In lieu of rate hike, Fed may now focus on its QE tapering from Sep’17 and thus it may wait patiently till Dec’17 to watch both the trajectory of US inflation and the effect of its QE tapering on the US economy & the market and depending on that it will decide for its next rate hike either in Dec’17 or in 2018. As of now, market may be expecting total 3 hikes in between Dec’17 to Dec’18.

Looking ahead, a definitive QE tapering plan from Fed (quantum & time) may give support to the USD; as of now, market may be assuming $10 bln/pm QE tapering from Sep’17 onwards for the first 6 months with another rate hike of 0.25% and thereafter tapering may be increased up to $50 bln/pm from Q2CY18, if everything is fine until a reasonable B/S size is achieved (total QE bond holding may be around $3.5 tln against the overall B/S size of $4.5 tln).

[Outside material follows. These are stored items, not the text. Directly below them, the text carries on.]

-- ==== Sys2Proof/Machine/Apply.lean ====
section
/-! DEFINITION. Words of class A taking effect together at a tick boundary, by a COMMIT or an activation: the registers, and
what each changed word does to the halls, runs, records and the watchdog (R6, R31, R91, R109, R116, R139, R158, R182,
R221, R227, R389). -/

namespace Sys2Proof.Machine

/-! Halls. -/

/-- The hall whose blocks hold an address. -/
def hallAt (a : Nat) : Option Nat :=
  if 0x0400 ≤ a ∧ a < 0x0C00 then some ((a - 0x400) / 0x100)
  else if 0x0C00 ≤ a ∧ a < 0x1400 then some ((a - 0xC00) / 0x100)
  else if 0x1400 ≤ a ∧ a < 0x1600 then some ((a - 0x1400) / 0x40)
  else none

/-- A converter block's offset of an address. -/
def convOff (a : Nat) : Option (Nat × Nat) :=
  if 0x0C00 ≤ a ∧ a < 0x1400 then some ((a - 0xC00) / 0x80, (a - 0xC00) % 0x80) else none

/-- A word of a flight's steps or length (R116): its converter block. -/
def flightWord (a : Nat) : Option Nat :=
  match convOff a with
  | some (n, off) => if off = 0 ∨ (0x10 ≤ off ∧ off < 0x30) then some n else none
  | none => none

/-- A word of an injected sequence: its converter block. -/
def injWord (a : Nat) : Option Nat :=
  match convOff a with
  | some (n, off) => if off = 1 ∨ (0x30 ≤ off ∧ off < 0x38) then some n else none
  | none => none

/-- The hall takes a register's word. -/
def copyWord (h a : Nat) (s : State) : State := setHcfg h a (getReg s a) s

/-- The CRC of the section a hall holds after a COMMIT, with the words that still wait (R32, R116, R272). -/
def committedCrc (s : State) (h : Nat) : Nat :=
  let x := getHall s h
  entriesCrc ((x.next.foldl (fun t e => tset (fun _ => 0) t e.1 e.2) x.cfg).filter fun e => hallOwns h e.1 && !isPulsFrz e.1)

/-- Words that the hall takes when their time comes (R116). -/
def waitWords (h : Nat) (l : List Nat) (s : State) : State :=
  l.foldl (fun u a => updHall h (fun x => { x with next := tput x.next a (getReg u a) }) u) s

/-- The committed words `l` of block `n`'s flight: at the end of the cycle in progress while its converter runs one, else at
once (R116). -/
def commitFlight (n : Nat) (l : List Nat) (s : State) : State :=
  let k := runnerOf s n
  let t := waitWords (n / 2) l s
  if (getConv s k).role == .flight && ownerOf s k = n then updConv n (fun x => { x with newFlight := true }) t
  else newFlightWords n t

/-- The committed words `l` of block `n`'s injected sequence: at its next start (R116). -/
def commitInjected (n : Nat) (l : List Nat) (s : State) : State :=
  let t := waitWords (n / 2) l s
  if (getConv s (runnerOf s n)).inj && ownerOf s (runnerOf s n) = n then t else takeNext (n / 2) (injRegs n) t

/-- A committed CH_CFG: a changed mode holds the channel in mode 0 for 100 µs from the boundary (R31). -/
def commitChan (h c : Nat) (s : State) : State :=
  let m0 := bits (chCfgW s h c) 4 0
  let t := copyWord h (aCh h c 0x10) s
  let m := bits (chCfgW t h c) 4 0
  if m = m0 then resolve h c t
  else
    let e := t.time.now + 100000
    let g := modclkTime t (16 * e)
    let t := restartChannel h c g (gridAfter g) (chanOff h c t)
    updChan h c (fun x => { x with newMode := some (m, e) }) t

/-- A committed ROT_CFG: rotation disabled or enabled (R114, R160, R172). -/
def commitRotation (h : Nat) (was : Bool) (s : State) : State :=
  if rotEn s h = was then s
  else if was then rotDisabled h s
  else
    let n := 2 * h + 1
    let t := if (getConv s n).role == .flight && !(getRot s h).onK1 then newFlightWords n (convStop n s) else s
    updRot h (fun r => { r with since := s.time.now, dueSeen := s.time.ring }) t

/-- A hall that HALL_EN enables takes all its words and starts (R35, R109): every channel its command (R57, R71). -/
def commitEnable (h : Nat) (s : State) : State :=
  let t := (hallAddrs h).foldl (fun u a => if imgBits a = 0 ∨ isChOut a then u else copyWord h a u) s
  let t := updHall h (fun x => { x with since := true, active := true }) (setHcfg h 0x2C01 (getReg t 0x2C01) t)
  let t := takeBuffer h (hallConfigured h t)
  let t := updHall h (fun x => { x with
    exc := (List.range 4).map fun p => hcfg t h (aHall h (0x68 + p)), excNew := none, excStat := putBit x.excStat 2 false }) t
  let t := forChans (fun c u =>
    let m := bits (chCfgW u h c) 4 0
    updChan h c (fun x => { x with
      cmd := min (bits (getReg u (aCh h c 0x1C)) 23 0) (cmdMax m), newMode := some (m, u.time.now + 100000) }) u) t
  startFlights h true t

/-- The changed words of a configured hall. -/
def commitHall (h : Nat) (l : List Nat) (s : State) : State :=
  let blanked := blankOn s h
  let rot := rotEn s h
  let t := l.foldl (fun u a =>
    if (flightWord a).isSome || (injWord a).isSome then u
    else if (0x10 ≤ a - aHall h 0 && a - aHall h 0 < 0x14 && a < 0x0C00) then u
    else copyWord h a u) s
  let t := forChans (fun c u => if l.contains (aCh h c 0x10) then commitChan h c u else u) t
  let t := if l.contains (aHall h 0x40) then takeBuffer h t else t
  let t := if (List.range 4).any fun p => l.contains (aHall h (0x68 + p)) then
      excFlag h 2 true (updHall h (fun x => { x with
        excNew := some ((List.range 4).map fun p => hcfg t h (aHall h (0x68 + p))) }) t)
    else t
  let t := forChans (fun c u => if l.contains (aRot h (0x10 + c)) then pulsReset h c u else u) t
  let t := commitRotation h rot t
  let t := forN 2 (fun k u =>
    let n := 2 * h + k
    let fl := l.filter fun a => flightWord a == some n
    let il := l.filter fun a => injWord a == some n
    let u := if fl.isEmpty then u else commitFlight n fl u
    if il.isEmpty then u else commitInjected n il u) t
  startFlights h true (resolveAll h (afterBlank h blanked t))

/-- What the changed words `l` do at hall `h`; `was` is its HALL_EN before. -/
def applyHall (h : Nat) (was : Bool) (l : List Nat) (s : State) : State :=
  let own := l.filter fun a => hallAt a == some h
  let shared := l.contains 0x2C01
  if own.isEmpty && !shared then s
  else
    let en := bit (getReg s (aHall h 1)) 0
    let x := getHall s h
    let t := if !x.up || s.clk.straps = 2 then s
      else if !was && en then commitEnable h s
      else if was && !en then hallOff h s
      else if en && x.active then
        let u := if shared then copyWord h 0x2C01 s else s
        if own.isEmpty then u else commitHall h own u
      else s
    let t := if own.isEmpty then t
      else if (getHall t h).active then updHall h (fun y => { y with crc := some (committedCrc t h) }) t else t
    let t := setReg (aHall h 0x08) (BitVec.ofNat 32 (pWorst (getReg t) h)) t
    report h t

/-! Runs and records. -/

/-- What the changed words do to run `m`; `was` is its EN and `pout` its POUT binding before (R182). DESIGN CHOICE (log 81): a run
that was never reconciled and that a COMMIT enables is reconciled at the COMMIT's boundary from this device's own copies. -/
def applyRun (m : Nat) (was : Bool) (pout : Option Nat) (l : List Nat) (s : State) : State :=
  if !(l.contains (aRun m 0) || l.contains (aRun m 1) || l.contains (aRun m 2) || l.contains (aRun m 3)) then s
  else
    let t := resetCarried m s
    let t := if roleCh t m 8 ≠ pout then dropBacklog m t else t
    if !was && runEn t m then
      if t.clk.reconciled && !(getRun t m).reconciled then reconcileRun m none t else t
    else t

/-- What a COMMIT does to every run, given what they were before it. -/
def applyRuns (runs : List (Bool × Option Nat)) (l : List Nat) (s : State) : State :=
  forN 8 (fun m u =>
    let w := runs.getD m (false, none)
    applyRun m w.1 w.2 l u) s

/-- A standby computes the tick before a COMMIT's boundary after it (R20, R182). -/
def computesLate (s : State) : Bool := pairEn s && !s.pair.active && s.eng.running

/-- What a COMMIT does to the runs, once the tick before its boundary is computed. -/
def lateRuns (s : State) : State :=
  match s.eng.late with
  | some x => { (applyRuns x.runs (x.old.map (·.1)) s) with eng := { s.eng with late := none } }
  | none => s

/-- Register words `ws` in place of those in effect. -/
def putWords (ws : List (Nat × Word)) (s : State) : State := ws.foldl (fun u e => setReg e.1 e.2 u) s

/-- The registers that `ws` names as they were in the state `old`. -/
def backWords (ws : List (Nat × Word)) (old s : State) : State := ws.foldl (fun u e => setReg e.1 (getReg old e.1) u) s

/-- The plan of WD_CFG takes effect: a new period begins and the bitmap is carried into it (R389). -/
def wdPlan (s : State) : State :=
  let w := getReg s rWdCfg
  { s with wd := { s.wd with period := bits w 9 0, mask := bits w 31 16, start := s.time.now, halted := 0 } }

/-- What the changed words do to records, balance entries and the watchdog; under the quiet strap its boot plan stays
(R389). -/
def applyRecords (l : List Nat) (s : State) : State :=
  let t := if l.contains 0x2200 then periodReplan (tickOf s.time.ring) s else s
  let t := forN 64 (fun b u =>
    if (List.range 5).any (fun i => l.contains (aBal b i)) then
      (if balRole u b = 0 then updBal b (fun _ => balReset) u else balOpen b u) else u) t
  let t := if l.contains rPairCfg then soloRole t else t
  if l.contains rWdCfg && t.clk.straps ≠ 2 then wdPlan t else t

/-- What the changed words do to the Miethlink node; `old` is the state before them (R337, R342, R349). -/
def applyRing (old : State) (l : List Nat) (s : State) : State :=
  let t := if l.contains 0x2A00 then applyMlCfg (mlCfg old) s else s
  if l.any fun a => 0x2A80 ≤ a && a < 0x2AC0 then forN 64 (moveSub old) t else t

/-- The channels whose mode the words change, as they were: results completed before the boundary keep it (R31). -/
def oldModes (ws : List (Nat × Word)) (s : State) : State :=
  forN 32 (fun g u =>
    let a := aCh (g / 4) (g % 4) 0x10
    match ws.find? fun e => e.1 = a with
    | some e =>
      if bits e.2 4 0 = bits (getReg u a) 4 0 then u
      else
        let old : OldChan :=
          { mode := bits (getReg u a) 4 0, sens := getReg u (aCh (g / 4) (g % 4) 0x50)
            ne43 := getReg u (aCh (g / 4) (g % 4) 0x54), at_ := u.time.ring }
        { u with modes := tput u.modes g old }
    | none => u) s

/-- Words take effect together: registers first, then what the changed ones do; gallery blocks of
the old scales close before. The halls of `held` have their words from a
reload (R290). -/
def applyWords (ws : List (Nat × Word)) (held : List Nat) (s : State) : State :=
  let l := (ws.filter fun e => getReg s e.1 ≠ e.2).map (·.1)
  let wasEn := (List.range 8).map fun h => bit (getReg s (aHall h 1)) 0
  let wasRun := (List.range 8).map fun m => (runEn s m, roleCh s m 8)
  let s := if l.any fun a => 0x2620 ≤ a && a < 0x2630 then galCommit s else s
  let s := lateRuns s
  let old := (l.filter fun a => (0x0400 ≤ a && a < 0x0C00) || (0x1800 ≤ a && a < 0x2000)).map fun a => (a, getReg s a)
  let t := putWords ws (oldModes ws s)
  let t := forN 16 (fun n u =>
    if !held.contains (n / 2) && (l.contains (aConv n 2) || l.contains (aConv n 3)) then resetBuffer n u else u) t
  let t := forHalls (fun h u => if held.contains h then u else applyHall h (wasEn.getD h false) l u) t
  let t := if computesLate t then { t with eng := { t.eng with late := some { old := old, runs := wasRun } } }
    else applyRuns wasRun l t
  applyRing s l (applyRecords l t)

end Sys2Proof.Machine
end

Looking ahead, for next leg of rally, SPX-500 may need to sustain above the 2455 area for 2495-2505 zone; otherwise it may come down. For USDJPY, 112.00-111.60/40 area may be the hopes for the USD bulls now. Ongoing US political jitters regarding Trump’s Russian connection may take serious turn in the days ahead and that may be bad for both USD & US/global stock market (risk assets).